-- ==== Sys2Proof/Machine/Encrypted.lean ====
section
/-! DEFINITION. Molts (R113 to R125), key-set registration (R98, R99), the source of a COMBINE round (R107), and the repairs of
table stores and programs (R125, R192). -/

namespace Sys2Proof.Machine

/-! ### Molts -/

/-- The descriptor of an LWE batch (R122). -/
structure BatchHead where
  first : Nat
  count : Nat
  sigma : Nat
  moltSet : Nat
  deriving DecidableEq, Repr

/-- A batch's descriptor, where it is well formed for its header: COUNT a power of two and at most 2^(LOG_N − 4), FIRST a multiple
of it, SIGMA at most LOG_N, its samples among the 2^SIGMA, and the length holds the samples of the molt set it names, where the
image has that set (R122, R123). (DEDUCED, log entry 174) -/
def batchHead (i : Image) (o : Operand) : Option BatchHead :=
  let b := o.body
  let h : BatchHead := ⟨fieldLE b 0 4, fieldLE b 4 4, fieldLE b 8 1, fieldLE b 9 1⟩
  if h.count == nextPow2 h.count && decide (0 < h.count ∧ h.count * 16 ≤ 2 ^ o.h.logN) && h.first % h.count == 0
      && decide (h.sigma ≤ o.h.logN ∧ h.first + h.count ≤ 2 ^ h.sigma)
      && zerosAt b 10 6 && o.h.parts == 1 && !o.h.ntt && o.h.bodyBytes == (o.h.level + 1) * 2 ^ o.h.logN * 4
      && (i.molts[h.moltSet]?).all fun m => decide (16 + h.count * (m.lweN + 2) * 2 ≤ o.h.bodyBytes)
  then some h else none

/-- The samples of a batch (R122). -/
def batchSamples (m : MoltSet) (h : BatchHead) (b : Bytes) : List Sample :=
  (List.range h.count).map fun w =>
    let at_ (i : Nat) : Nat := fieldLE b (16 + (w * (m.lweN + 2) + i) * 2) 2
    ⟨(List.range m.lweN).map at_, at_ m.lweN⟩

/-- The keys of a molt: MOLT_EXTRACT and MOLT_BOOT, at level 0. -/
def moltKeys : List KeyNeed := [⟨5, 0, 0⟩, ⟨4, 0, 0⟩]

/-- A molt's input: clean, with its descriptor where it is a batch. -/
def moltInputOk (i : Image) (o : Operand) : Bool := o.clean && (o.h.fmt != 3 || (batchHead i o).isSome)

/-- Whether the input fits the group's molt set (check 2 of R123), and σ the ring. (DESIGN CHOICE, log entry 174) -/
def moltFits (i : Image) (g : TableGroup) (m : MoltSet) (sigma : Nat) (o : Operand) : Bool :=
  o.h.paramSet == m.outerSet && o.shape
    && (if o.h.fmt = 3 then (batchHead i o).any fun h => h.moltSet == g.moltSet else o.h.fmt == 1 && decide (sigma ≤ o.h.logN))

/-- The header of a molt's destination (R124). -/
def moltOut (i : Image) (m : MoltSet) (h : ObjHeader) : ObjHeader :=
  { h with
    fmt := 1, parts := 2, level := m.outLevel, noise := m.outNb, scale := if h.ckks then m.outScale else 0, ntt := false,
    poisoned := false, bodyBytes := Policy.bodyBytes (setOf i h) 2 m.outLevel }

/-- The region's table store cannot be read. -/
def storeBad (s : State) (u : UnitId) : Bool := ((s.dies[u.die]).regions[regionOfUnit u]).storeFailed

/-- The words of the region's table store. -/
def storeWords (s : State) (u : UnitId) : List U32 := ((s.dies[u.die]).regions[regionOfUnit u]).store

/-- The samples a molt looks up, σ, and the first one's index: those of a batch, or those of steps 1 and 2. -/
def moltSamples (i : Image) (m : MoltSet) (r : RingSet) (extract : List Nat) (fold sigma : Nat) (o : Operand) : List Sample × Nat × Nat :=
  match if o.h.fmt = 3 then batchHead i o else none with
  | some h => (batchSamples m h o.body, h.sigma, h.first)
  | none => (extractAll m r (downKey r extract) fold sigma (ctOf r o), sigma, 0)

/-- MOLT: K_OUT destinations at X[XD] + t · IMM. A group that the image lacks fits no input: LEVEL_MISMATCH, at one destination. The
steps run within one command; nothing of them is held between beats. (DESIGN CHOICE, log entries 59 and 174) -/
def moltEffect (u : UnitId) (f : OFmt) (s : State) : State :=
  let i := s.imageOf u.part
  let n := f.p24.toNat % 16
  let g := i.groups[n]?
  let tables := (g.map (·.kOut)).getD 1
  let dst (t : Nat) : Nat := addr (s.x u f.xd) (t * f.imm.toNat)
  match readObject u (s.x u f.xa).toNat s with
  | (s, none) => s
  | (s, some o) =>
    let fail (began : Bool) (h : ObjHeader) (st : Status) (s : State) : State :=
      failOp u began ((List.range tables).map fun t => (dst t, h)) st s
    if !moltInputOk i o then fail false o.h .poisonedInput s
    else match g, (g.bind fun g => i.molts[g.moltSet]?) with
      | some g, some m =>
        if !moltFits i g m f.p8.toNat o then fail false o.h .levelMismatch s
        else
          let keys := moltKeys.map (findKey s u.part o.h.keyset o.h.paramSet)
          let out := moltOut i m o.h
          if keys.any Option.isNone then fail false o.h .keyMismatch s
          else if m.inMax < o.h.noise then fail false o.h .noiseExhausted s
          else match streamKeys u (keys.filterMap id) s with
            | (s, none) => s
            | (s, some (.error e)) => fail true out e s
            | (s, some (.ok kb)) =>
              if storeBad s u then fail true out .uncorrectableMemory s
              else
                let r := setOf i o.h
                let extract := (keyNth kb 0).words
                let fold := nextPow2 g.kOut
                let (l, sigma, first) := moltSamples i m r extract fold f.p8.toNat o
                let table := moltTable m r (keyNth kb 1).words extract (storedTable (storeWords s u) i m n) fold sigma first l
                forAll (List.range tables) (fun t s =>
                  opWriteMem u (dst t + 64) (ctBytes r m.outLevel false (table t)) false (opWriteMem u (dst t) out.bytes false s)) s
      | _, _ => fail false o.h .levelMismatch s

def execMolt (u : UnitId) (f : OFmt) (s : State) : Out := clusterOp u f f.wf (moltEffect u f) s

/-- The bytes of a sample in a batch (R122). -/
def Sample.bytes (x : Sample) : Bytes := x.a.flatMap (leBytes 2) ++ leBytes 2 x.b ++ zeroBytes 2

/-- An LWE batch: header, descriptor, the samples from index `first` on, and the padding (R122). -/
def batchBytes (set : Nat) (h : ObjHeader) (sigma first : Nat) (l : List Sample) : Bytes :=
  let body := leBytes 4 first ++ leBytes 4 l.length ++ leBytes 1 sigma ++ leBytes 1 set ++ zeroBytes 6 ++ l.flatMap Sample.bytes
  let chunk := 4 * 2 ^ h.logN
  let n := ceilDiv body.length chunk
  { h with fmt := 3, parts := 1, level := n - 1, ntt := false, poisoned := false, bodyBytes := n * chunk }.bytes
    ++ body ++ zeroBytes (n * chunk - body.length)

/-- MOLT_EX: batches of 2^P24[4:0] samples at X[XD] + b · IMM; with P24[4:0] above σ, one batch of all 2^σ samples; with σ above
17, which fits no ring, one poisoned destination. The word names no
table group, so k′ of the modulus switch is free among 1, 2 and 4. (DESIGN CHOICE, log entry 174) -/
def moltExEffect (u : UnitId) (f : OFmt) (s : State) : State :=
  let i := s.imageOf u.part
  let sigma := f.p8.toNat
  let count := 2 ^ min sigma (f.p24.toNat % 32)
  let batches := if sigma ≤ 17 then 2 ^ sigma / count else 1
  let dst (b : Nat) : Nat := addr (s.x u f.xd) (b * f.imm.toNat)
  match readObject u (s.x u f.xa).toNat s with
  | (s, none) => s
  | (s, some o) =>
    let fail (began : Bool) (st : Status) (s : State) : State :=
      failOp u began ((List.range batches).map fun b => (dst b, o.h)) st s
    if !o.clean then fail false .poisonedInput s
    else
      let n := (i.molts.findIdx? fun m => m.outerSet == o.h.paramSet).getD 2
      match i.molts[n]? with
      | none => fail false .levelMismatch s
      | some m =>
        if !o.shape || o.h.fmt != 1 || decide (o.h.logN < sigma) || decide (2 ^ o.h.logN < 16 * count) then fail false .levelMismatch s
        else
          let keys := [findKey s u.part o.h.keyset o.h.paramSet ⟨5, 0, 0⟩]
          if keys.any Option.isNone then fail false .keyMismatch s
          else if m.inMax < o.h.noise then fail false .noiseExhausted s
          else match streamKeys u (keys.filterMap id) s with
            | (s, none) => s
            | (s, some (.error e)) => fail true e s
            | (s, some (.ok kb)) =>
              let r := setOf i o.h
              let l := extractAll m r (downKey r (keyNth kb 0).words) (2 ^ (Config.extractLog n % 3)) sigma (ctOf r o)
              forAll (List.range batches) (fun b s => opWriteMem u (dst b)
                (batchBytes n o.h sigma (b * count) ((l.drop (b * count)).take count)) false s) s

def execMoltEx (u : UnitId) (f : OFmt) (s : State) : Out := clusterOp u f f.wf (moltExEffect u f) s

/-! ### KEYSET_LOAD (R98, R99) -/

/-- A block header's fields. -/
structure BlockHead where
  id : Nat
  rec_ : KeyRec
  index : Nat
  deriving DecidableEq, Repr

#### YOUR ASSIGNMENT
Extract exactly and only the lines above from the line containing "if storeBad s" through the line containing "let sigma := f.p8.toNat", both end lines included.

#### RESULT OF THIS TASK
              if storeBad s u then fail true out .uncorrectableMemory s
              else
                let r := setOf i o.h
                let extract := (keyNth kb 0).words
                let fold := nextPow2 g.kOut
                let (l, sigma, first) := moltSamples i m r extract fold f.p8.toNat o
                let table := moltTable m r (keyNth kb 1).words extract (storedTable (storeWords s u) i m n) fold sigma first l
                forAll (List.range tables) (fun t s =>
                  opWriteMem u (dst t + 64) (ctBytes r m.outLevel false (table t)) false (opWriteMem u (dst t) out.bytes false s)) s
      | _, _ => fail false o.h .levelMismatch s

def execMolt (u : UnitId) (f : OFmt) (s : State) : Out := clusterOp u f f.wf (moltEffect u f) s

/-- The bytes of a sample in a batch (R122). -/
def Sample.bytes (x : Sample) : Bytes := x.a.flatMap (leBytes 2) ++ leBytes 2 x.b ++ zeroBytes 2

/-- An LWE batch: header, descriptor, the samples from index `first` on, and the padding (R122). -/
def batchBytes (set : Nat) (h : ObjHeader) (sigma first : Nat) (l : List Sample) : Bytes :=
  let body := leBytes 4 first ++ leBytes 4 l.length ++ leBytes 1 sigma ++ leBytes 1 set ++ zeroBytes 6 ++ l.flatMap Sample.bytes
  let chunk := 4 * 2 ^ h.logN
  let n := ceilDiv body.length chunk
  { h with fmt := 3, parts := 1, level := n - 1, ntt := false, poisoned := false, bodyBytes := n * chunk }.bytes
    ++ body ++ zeroBytes (n * chunk - body.length)

/-- MOLT_EX: batches of 2^P24[4:0] samples at X[XD] + b · IMM; with P24[4:0] above σ, one batch of all 2^σ samples; with σ above
17, which fits no ring, one poisoned destination. The word names no
table group, so k′ of the modulus switch is free among 1, 2 and 4. (DESIGN CHOICE, log entry 174) -/
def moltExEffect (u : UnitId) (f : OFmt) (s : State) : State :=
  let i := s.imageOf u.part
  let sigma := f.p8.toNat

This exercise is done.